中でも、シーケンサー・アルペジエイターは、様々なものが用意されており、他のシンセサイザーでは見ないものも多数含まれます。
知っておくと便利なこと
0から音を立ち上げる。
普通のシンセサイザーと違って、立ち上げても、すぐには音が出ません。
次の図のようにして、キーグループにシンセ・サンプラーを立ち上げます。
キーグループを立ち上げた後、タブを左クリック長押しで、エンジンを選びます。
これで、好きなエンジンの音が出るようになります。
EDMなどでは定番のWavetableもしっかりありますので、ソリッドな冷たいデジタルなサウンドも作ることが可能です。
ベロシティに音量を追従させたい場合
プリセットによっては、ベロシティで音量が変化しないサウンドもあります。
ベロシティに反応させたい場合には、下図を参考に。
キーグループが複数ある場合は、その全てをチェックして、変更しましょう。
Falcon私見
Omnisphere2も使いこなすのに一生かかるシンセサイザーと言われますが、Falconも負けず劣らず一生かかっても使いこなせるかどうかと思えるほどの可能性を秘めています。

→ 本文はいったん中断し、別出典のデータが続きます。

-- ==== Sys2Proof/Tests/Slice0.lean ====
section
/-! SUPPORT. Tests: ill-formed commands that the well-formedness check refuses, worked values from the spec, and for each
statement a state and operands that meet its hypotheses, clause by clause. -/

open Sys2Proof Sys2Proof.Machine
namespace Sys2Proof.Tests

set_option Elab.async false

/-- The block after reset, with its device and island changed. -/
def at0 (f : Dev → Dev) (g : Island → Island := id) : State := { dev := f State.reset.dev, isl := g State.reset.isl }

/-- A list of registers listed as they are, in rising order of offset. -/
def regs (l : List (Nat × Word)) (d : Dev) : Dev := { d with regs := l }

/-- The same in a part whose time runs. -/
def clocked (l : List (Nat × Word)) (d : Dev) : Dev :=
  { d with regs := l, glb := { d.glb with run := true }, tim := { d.tim with started := true, lock := true, refOk := true } }

/-- A part that answers register accesses over its link. -/
def linked (f : Dev → Dev) (g : Island → Island := id) : State :=
  at0 (fun d => f { d with lnk := { d.lnk with st := .up }, answered := true }) g

/-- Nothing measured in a frame. -/
def noObs : TickObs := { amb := [], ovr := [], gap := 1000000000, mem := [], loops := [] }

/-- A descriptor of a type with parameter bytes from offset 32. -/
def desc (typ : Nat) (par : List Byte := []) (lenA : Nat := 0) (lenB : Nat := 0) : Desc :=
  {
    ring := 0, slot := 0, typ := typ, attn := false, fence := false, bad := false, tag := 0, addrA := 0, lenA := lenA, lenB := lenB,
    addrB := 0, param := par ++ List.replicate (32 - par.length) 0 }

/-- An edge of a capture unit at half a nanosecond times `p`. -/
def edge (p : Nat) : Edge := { p := p, k := 0 }

/-- A running island with emitter 0's limits, all heads enabled and no input pair. -/
def running (i : Island) : Island :=
  { i with st := .run, defaulted := false, spb := [(144, 1), (148, 0x100FFF), (149, 0x100000)], pw := { openAt := some 0 } }

/-- Axis 0 in a state. -/
def axis0 (x : Axis) (l : List (Nat × Word) := []) : State := at0 (fun d => { clocked l d with hch := { axes := [(0, x)] } })

/-- Security in a state. -/
def sec0 (x : Sec) (f : Fuses := {}) (i : Island → Island := id) : State :=
  { at0 (fun d => { d with sec := x }) i with fuses := f }

/-! ## Ill-formed commands are refused -/

theorem wf_refuses_offset : (Instr.registerWrite 0x1000000 0).wf = false ∧ (Instr.brnLimitWrite 2 0).wf = false
    ∧ (Instr.ringCtlWrite 0x1000000 0).wf = false ∧ (Instr.mgmtWrite 1 0 false).wf = false
    ∧ (Instr.loRegisterRead .host 3 0).wf = false ∧ (Instr.loRegisterRead .host 0 256).wf = false := by decide
theorem wf_refuses_tick_channels : (Instr.internalTick { noObs with ovr := [512] }).wf = false
    ∧ (Instr.deferredTick { noObs with amb := [(512, 0)] }).wf = false
    ∧ (Instr.cascadeTick { noObs with loops := [(8, 0)] }).wf = false
    ∧ (Instr.substituteTick { noObs with ovr := [600] }).wf = false
    ∧ (Instr.encoderTick { noObs with ovr := [600] } 0).wf = false
    ∧ (Instr.tickInEdge true 0 { noObs with ovr := [600] }).wf = false := by decide
theorem wf_refuses_servo_readings : (Instr.servoSample 0 []).wf = false := by decide
theorem wf_refuses_window_channels : (Instr.listenWindowClose 0 [512] []).wf = false
    ∧ (Instr.listenWindowClose 0 [] [512]).wf = false := by decide
theorem wf_refuses_read_tag : (Instr.iuResRead 0 .host 256).wf = false := by decide
theorem wf_refuses_slot : (Instr.hkRoundPublish [64]).wf = false := by decide
theorem wf_refuses_test_pulse : (Instr.testPulse 0 [(65536, 0)]).wf = false ∧ (Instr.testPulse 0 [(0, 16)]).wf = false := by decide
theorem wf_refuses_password_length : (Instr.pwPresent 128).wf = false := by decide
/-- An empty epoch. -/
def epoch0 (n : Word) : Epoch := { num := n, tick := 0, famset := 0, seed := 0, phases := true, key := 0, chans := [], digest := true }

theorem wf_refuses_pair_operands : (Instr.claimRound 0 (some 64)).wf = false ∧ (Instr.selfCheckFail 8).wf = false
    ∧ (Instr.echoCompare 0 [[]]).wf = false ∧ (Instr.pairLinkUp 32 false false).wf = false
    ∧ (Instr.stateImageReceived (epoch0 0) [{ c := 512, rows := [], wins := [], pred := [], coarse := [], fine := [] }]).wf = false
    ∧ (Instr.epochReceived {
        num := 0, tick := 0, famset := 0, seed := 0, phases := true, key := 0, digest := true,
        chans := [{ c := 512, gain := 0, clipRun := 0, quietRun := 0, wins := [], pred := [], row := [] }] }).wf = false := by decide
theorem wf_refuses_packets : (Instr.laneAligned 0 16 0).wf = false ∧ (Instr.laneAligned 0 0 256).wf = false
    ∧ (Instr.cplReceived 256 0 0).wf = false ∧ (Instr.cplReceived 0 256 0).wf = false ∧ (Instr.cplReceived 0 0 513).wf = false
    ∧ (Instr.flowReceived 256 0 0 0 0).wf = false ∧ (Instr.flowReceived 0 0 0 4096 0).wf = false
    ∧ (Instr.ackReceived 4096).wf = false ∧ (Instr.nakReceived 4096).wf = false
    ∧ (Instr.badPacketReceived (.malformed (some 256))).wf = false ∧ (Instr.lnkCplTimeout 256).wf = false
    ∧ (Instr.lchReceived 17 0).wf = false := by decide
theorem wf_refuses_rings : (Instr.doorbellPageReadDone true [(64, 0)] [] []).wf = false
    ∧ (Instr.doorbellPageReadDone true [] [(0, 65536)] []).wf = false ∧ (Instr.doorbellPageReadDone true [] [] [(8, 0)]).wf = false
    ∧ (Instr.attnSend 0 64).wf = false ∧ (Instr.attnSend 1 8).wf = false ∧ (Instr.attnSend 2 0).wf = false := by decide
theorem wf_refuses_descriptors : (Instr.nop { desc 0 with slot := 65536 }).wf = false ∧ (Instr.nop { desc 0 with addrA := 2 }).wf = false
    ∧ (Instr.nop { desc 0 with lenA := 2 }).wf = false ∧ (Instr.nop { desc 0 with param := [] }).wf = false
    ∧ (Instr.descriptorFetchDone 0 true [{ desc 0 with tag := 2 ^ 32 }]).wf = false
    ∧ (Instr.powerVote { desc 12 with typ := 256 }).wf = false ∧ (Instr.nop (desc 0)).wf = true := by decide
theorem wf_refuses_power_operands : (Instr.voteWrite 2 0).wf = false ∧ (Instr.wakeAttemptTimeout 64 false).wf = false
    ∧ (Instr.powerOnReset { eqSel := 4 }).wf = false ∧ (Instr.coldReset { cascRole := 4 }).wf = false
    ∧ (Instr.supplyDroop { mgmtAddr := 8 }).wf = false ∧ (Instr.debugBusAccess false (2 ^ 32) 0).wf = false := by decide

/-! ## Hypotheses that can be met: registers, ticks, shots -/

/-- Answers hold of a linked part. -/
theorem answers_linked : (linked id).answers ∧ (linked id (fun i => { i with defaulted := false, pw := { openAt := some 0 } })).answers := by
  unfold State.answers; decide +kernel

theorem witness_RegisterWritesFollowTheAccessCode :
    (linked id).answers
    ∧ rowOf 0xFFFFFC = none
    ∧ (∃ r ix, rowOf Reg.GLB_FRAME_NUM = some (r, ix) ∧ r.acc = .ro)
    ∧ (∃ r ix, rowOf (Reg.AFE_CH_CTL 0) = some (r, ix) ∧ r.acc ≠ .ro)
    ∧ (∃ r ix, rowOf Reg.TIM_REF_CTL = some (r, ix) ∧ r.acc = .rw ∧ ringOf Reg.TIM_REF_CTL = none ∧ baseGuard Reg.TIM_REF_CTL = none
        ∧ Reg.TIM_REF_CTL ∉ [Reg.MDV_CASC_CTL, Reg.MDV_TICK_LEAD, Reg.GLB_MEM_CFG, Reg.PWR_TIMER, Reg.SEC_DBG_CTL]
        ∧ r.base ∉ [Reg.PWR_VOTE 0, Reg.DSC_EVT_CFG 0] ∧ Reg.TIM_REF_CTL ≠ Reg.SEC_DBG_DATA)
    ∧ (∃ r ix, rowOf Reg.HKP_OPEN_LATCH = some (r, ix) ∧ r.acc = .w1c ∧ Reg.HKP_OPEN_LATCH ≠ Reg.MDV_CASC_CTL)
    ∧ (∃ r ix, rowOf (Reg.BRN_EM_START 15) = some (r, ix) ∧ r.acc = .rwt
        ∧ Reg.BRN_EM_START 15 ∉ [Reg.GLB_FRAME_LEN, Reg.GLB_FRAME_MIN, Reg.GLB_FRAME_MAX, Reg.BRN_CODE_SEED, Reg.BRN_CODE_CTL]
        ∧ r.base ∉ [Reg.HKP_SLOT_CFG 0, Reg.HKP_SLOT_AUX 0])
    ∧ (∃ r ix, rowOf Reg.HKP_EL_CTL = some (r, ix) ∧ r.acc = .rwp ∧ isBrnLimit Reg.HKP_EL_CTL = false
        ∧ (linked id).isl.pw.openAt = none ∧ (linked id).dev.on domCORE = true) := by
  refine ⟨answers_linked.1, by decide +kernel, ⟨_, _, rfl, by decide +kernel⟩, ⟨_, _, rfl, by decide +kernel⟩, ⟨_, _, rfl, by decide +kernel⟩,
    ⟨_, _, rfl, by decide +kernel⟩, ⟨_, _, rfl, by decide +kernel⟩, ⟨_, _, rfl, by decide +kernel⟩⟩

/-- A part on a tick source, with one tick deferred. -/
def ticked (k : Src) (defer : Bool) (l : List (Nat × Word)) : State :=
  at0 (fun d => { clocked l d with glb := { d.glb with run := true, src := k, deferred := defer, encAcc := 256 } })

theorem witness_TicksFallWhenTheSourceSays :
    ((ticked .internal false []).alive = true ∧ (ticked .internal false []).dev.ticking = true
      ∧ (ticked .internal false []).dev.cascMaster = false ∧ (ticked .internal false []).dev.isStandby = false)
    ∧ (let d := (ticked .encoder false [(Reg.GLB_ENC_CTL, 32), (Reg.GLB_ENC_TICK_DIST, 1)]).dev;
      d.ticking = true ∧ d.cascMaster = false ∧ d.b Reg.GLB_ENC_CTL 5 = true ∧ d.f Reg.GLB_ENC_TICK_DIST 23 0 = 1
        ∧ d.glb.encAcc = 256 ∧ d.glb.start + d.f Reg.GLB_FRAME_MIN 19 0 * 1024 ≤ 10 ^ 9)
    ∧ (let d := (ticked .tickIn false []).dev;
      d.ticking = true ∧ d.cascMaster = false ∧ d.sec.bscan = false
        ∧ d.glb.start + d.f Reg.GLB_FRAME_MIN 19 0 * 1024 ≤ 10 ^ 9 / 8 * 8 + 40 * 1024)
    ∧ (let d := (ticked .tickIn true []).dev;
      d.ticking = true ∧ d.cascMaster = false ∧ d.glb.deferred = true)
    ∧ (let d := (ticked .tickIn false [(Reg.GLB_TICK_CTL, 8)]).dev;
      d.ticking = true ∧ d.cascMaster = false ∧ d.glb.src ≠ .internal ∧ d.b Reg.GLB_TICK_CTL 3 = true)
    ∧ (let d : Dev := { (ticked .cascade false [(Reg.GLB_TICK_CTL, 3), (Reg.MDV_CASC_CTL, 4096)]).dev with
          straps := { cascRole := 1 },
          mdv := { ticks := [{ dt := 0, fr := 0, kind := .cascade }, { dt := 10 ^ 9, fr := 1, kind := .cascade }] } };
      d.ticking = true ∧ d.cascMaster = false ∧ d.cascMember = true ∧ d.f Reg.GLB_TICK_CTL 1 0 = 3 ∧ d.glb.src = .cascade
        ∧ d.glb.deferred = false ∧ 0 < d.glb.start + d.f Reg.GLB_FRAME_MIN 19 0 * 1024
        ∧ d.glb.start + d.f Reg.GLB_FRAME_MIN 19 0 * 1024 ≤ 10 ^ 9) := by decide +kernel

theorem witness_EarlyTicksAreDeferredOnce :
    (let d := (ticked .tickIn false [(Reg.GLB_FRAME_MIN, 25000)]).dev;
      d.ticking = true ∧ d.cascMaster = false ∧ d.glb.src = .tickIn ∧ d.sec.bscan = false ∧ d.glb.deferred = false
        ∧ 0 / 8 * 8 + 40 * 1024 < d.glb.start + d.f Reg.GLB_FRAME_MIN 19 0 * 1024)
    ∧ (let d := (ticked .tickIn true [(Reg.GLB_FRAME_MIN, 25000)]).dev;
      d.ticking = true ∧ d.cascMaster = false ∧ d.glb.src = .tickIn ∧ d.glb.deferred = true
        ∧ 0 / 8 * 8 + 40 * 1024 < d.glb.start + d.f Reg.GLB_FRAME_MIN 19 0 * 1024) := by decide +kernel

theorem witness_EncoderPositionIsCountedAndLatched :
    State.reset.dev.regs = []
    ∧ (let s := ticked .encoder false [];
      s.alive = true ∧ s.dev.sec.bscan = false ∧ s.dev.on domCORE = true ∧ s.dev.b Reg.GLB_ENC_CTL 5 = false
        ∧ s.dev.glb.encA = false ∧ s.dev.glb.encB = false)
    ∧ (let d := (ticked .encoder false [(Reg.GLB_ENC_CTL, 32)]).dev;
      d.b Reg.GLB_ENC_CTL 5 = true ∧ d.glb.encA ≠ true ∧ d.glb.encB ≠ true ∧ d.glb.encB = false) := by decide +kernel

/-- Emitter 0 with one shot planned. -/
def ranging (d : Dev) : Dev :=
  { clocked [(Reg.BRN_EM_CTL 0, 9), (Reg.BRN_EM_COUNT 0, 1), (Reg.BRN_LIM_PULSE 0, 16), (Reg.BRN_LIM_GATE 0, 65536)] d with
    brn := { d.brn with ranging := true } }

theorem witness_ShotsFireOnlyWhenPermitted :
    ((at0 ranging running).alive = true ∧ (at0 ranging running).dev.on domACQ = true ∧ (at0 ranging running).dev.planned 0 = 1
      ∧ (at0 ranging running).dev.planFires 0 0 = true ∧ (at0 ranging running).mayEmit 0 = true
      ∧ (at0 ranging running).dev.counterRoom (at0 ranging running).isl.spb 0 1 = 1)
    ∧ ((at0 ranging).isl.st ≠ .run ∧ (at0 ranging).mayEmit 0 = false ∧ (at0 ranging).dev.drives = true
      ∧ (at0 ranging).dev.brn.recharged.testBit 0 = false)
    ∧ (let s := at0 ranging (fun i => { running i with st := .wait });
      s.mayEmit 0 = false ∧ tabGet 0 s.isl.count 0 + 16 ≤ spbPulse s.isl.spb 0
        ∧ tabGet 0 s.isl.gate 0 + 64 ≤ spbGate s.isl.spb 0 + 2 * (tabGet 0 s.isl.count 0 + 16) ∧ 4159 ≤ spbCharge s.isl.spb 0 + 64) := by
  decide +kernel

theorem witness_LimitWritesNeedASession :
    (let s := at0 id running;
      s.alive = true ∧ s.dev.on domCORE = true ∧ s.isl.rwpOk = true ∧ fld 4095 11 0 ≤ spbCharge s.isl.spb 0
        ∧ fld 16 12 0 ≤ spbPulse s.isl.spb 0 ∧ fld 0x100000 23 0 ≤ spbGate s.isl.spb 0 ∧ s.dev.elOn = false
        ∧ spbPulse s.isl.spb 0 < fld 17 12 0)
    ∧ (at0 id).isl.rwpOk = false ∧ isBrnLimit 0 = false := by decide +kernel

theorem witness_AxisCommandsMoveOneAxis :
    (let s := axis0 { cmds := [.engage] };
      s.alive = true ∧ s.dev.on domSERVO = true ∧ s.dev.on domCORE = true ∧ s.dev.tim.started = true ∧ s.dev.pwr.dtFrozen = false
        ∧ s.dev.servoLeaving = false ∧ (s.dev.ax 0).cmds = [.engage] ∧ (s.dev.ax 0).trip = none ∧ (s.dev.ax 0).ramp = false
        ∧ (s.dev.ax 0).tracked = 0 ∧ (s.dev.ax 0).tblOk = false ∧ (s.dev.ax 0).st ≠ .run ∧ (s.dev.ax 0).drive = 0)
    ∧ (let x := (axis0 { tblOk := true, profOk := true, cmds := [.engage] }).dev.ax 0;
      x.tblOk = true ∧ x.profOk = true ∧ x.latched = false ∧ x.st = .disabled ∧ x.st ≠ .openPark)
    ∧ (let x := (axis0 { tblOk := true, profOk := true, st := .parked, cmds := [.engage] }).dev.ax 0;
      x.tblOk = true ∧ x.profOk = true ∧ x.latched = false ∧ x.st = .parked)
    ∧ (let x := (axis0 { tblOk := true, profOk := true, st := .run, cmds := [.park], drive := 5 }).dev.ax 0;
      x.cmds = [.park] ∧ x.tblOk = true ∧ x.profOk = true ∧ x.latched = false ∧ x.st = .run ∧ x.drive ≠ 0)
    ∧ ((axis0 { st := .openPark, cmds := [.clear] }).dev.ax 0).st = .openPark := by decide +kernel

theorem witness_AxesMoveOnByTimeAndByFault :
    (let s := axis0 { st := .engaging, samples := 80 };
      s.alive = true ∧ s.dev.on domSERVO = true ∧ s.dev.servoLeaving = false ∧ (s.dev.ax 0).st = .engaging ∧ 80 ≤ (s.dev.ax 0).samples
        ∧ (s.dev.ax 0).fbRun = 0 ∧ (s.dev.ax 0).fbLoss = false)
    ∧ ((axis0 { st := .engaging, samples := 80, fbRun := 1 }).dev.ax 0).fbRun ≠ 0
    ∧ ((axis0 { st := .engaging, samples := 79 }).dev.ax 0).samples < 80
    ∧ ((axis0 { st := .parking, samples := 800 }).dev.ax 0).st = .parking
    ∧ ((axis0 { st := .parking, samples := 799 }).dev.ax 0).samples < 800
    ∧ (let d := (axis0 { exOn := true, fbRun := 255 }).dev;
      d.on domCORE = true ∧ (d.ax 0).exOn = true ∧ 0 < (d.ax 0).fbRun ∧ d.f (Reg.HCH_FB_CHK 0) 7 0 ≤ (d.ax 0).fbRun)
    ∧ (let d := (axis0 { st := .run, frzRun := 2 } [(Reg.HCH_FRZ_CTL 0, 0x20000)]).dev;
      (d.ax 0).st = .run ∧ 0 < d.f (Reg.HCH_FRZ_CTL 0) 23 16 ∧ d.f (Reg.HCH_FRZ_CTL 0) 23 16 ≤ (d.ax 0).frzRun)
    ∧ (let d := (axis0 { st := .run, errRun := 255 }).dev;
      (d.ax 0).st = .run ∧ 0 < (d.ax 0).errRun ∧ d.f (Reg.HCH_ERR_CTL 0) 23 16 ≤ (d.ax 0).errRun)
    ∧ ((axis0 {}).dev.ax 0).exOn = false ∧ ((axis0 {}).dev.ax 0).st ≠ .run
    ∧ (let d := (axis0 { st := .run, exOn := true, trip := some .toOpen }).dev;
      d.tim.started = true ∧ d.pwr.dtFrozen = false ∧ (d.ax 0).exOn = true ∧ (d.ax 0).cmds = [] ∧ (d.ax 0).ramp = false)
    ∧ ((axis0 { st := .run, trip := some .toPark }).dev.ax 0).trip = some .toPark := by decide +kernel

エンジンの豊富さ、多数のモジュレーター、100種類を超えるエフェクト、複数種類のスクリプト(アルペジエーター・MIDIシーケンサーなど)が収録されており、組み合わせることで文字通り無限の可能性が深く広がっているのです。
出音が良いので、シンセサイザー初心者も、シンセサイザーを極めたい方も、どちらも満足できる製品であると私は思います。
Falconのここがちょっと
モジュレーションの不自由さ
前述したモジュレーターの階層の不自由さは、稀に「うっ」となることはあります。
プログラムやレイヤーに対して、ノートトリガーでモジュレーションをかけることができないという謎の縛りが、無くなることを求む……。
プリセットにタグ検索がない
また、プリセットがツリー表示のみなのは、不便な所です。タグ付けがされていないので、音の雰囲気などで検索することができません。OmnisphereやANA2などに比べると、むず痒く思えることもあります。
ただ、Omnisphereの場合は「どうやって使うんだ、この音?」と感じるプリセットも大量に含まれている反面、Falconは厳選したプリセットが入っているので、音選びの大変さはさほど変わらないようにも思います。
CPU負荷
Falconは、際限なくエフェクトやオシレーターを立ち上げられるので、立ち上げる程にCPU負荷は高まります。
今回のサンプル曲の中では、CPU負荷が20%を超えるプリセットも。
●PCスペック
- OS:Windows10 64bit
- CPU:AMD Ryzen 9 3900X [3.8GHz/12Core]
- メモリ:64GB
- DAW:Studio One6
- サンプリングレート・解像度:48kHz・32bit float
- バッファーサイズ:1024samples
- オーディオインターフェース:Antelope Audio Discrete4
CPU負荷については、プリセットやライブラリによって本当にまちまちです。
他のUVI製品のVintage Valutのような実機シンセから音を録音して組み立てているロンプラー系ライブラリは、CPU負荷がさほど上がらない印象です。(5%ほどのプリセットが多い。)
一方、FalconエキスパンションのOrganic Keysなどでは、私の環境でも40%ほどと負担が高くなるプリセットも多いです。
まとめ
以上が、UVI Falconのレビューです。
品を感じる上質なサウンド。際限のないカスタマイズが可能。一生かけて付き合える懐の深いシンセサイザーです。
他のUVI製品の母艦にもなるので、私は立ち上げない日はないくらい使っているプラグインですね。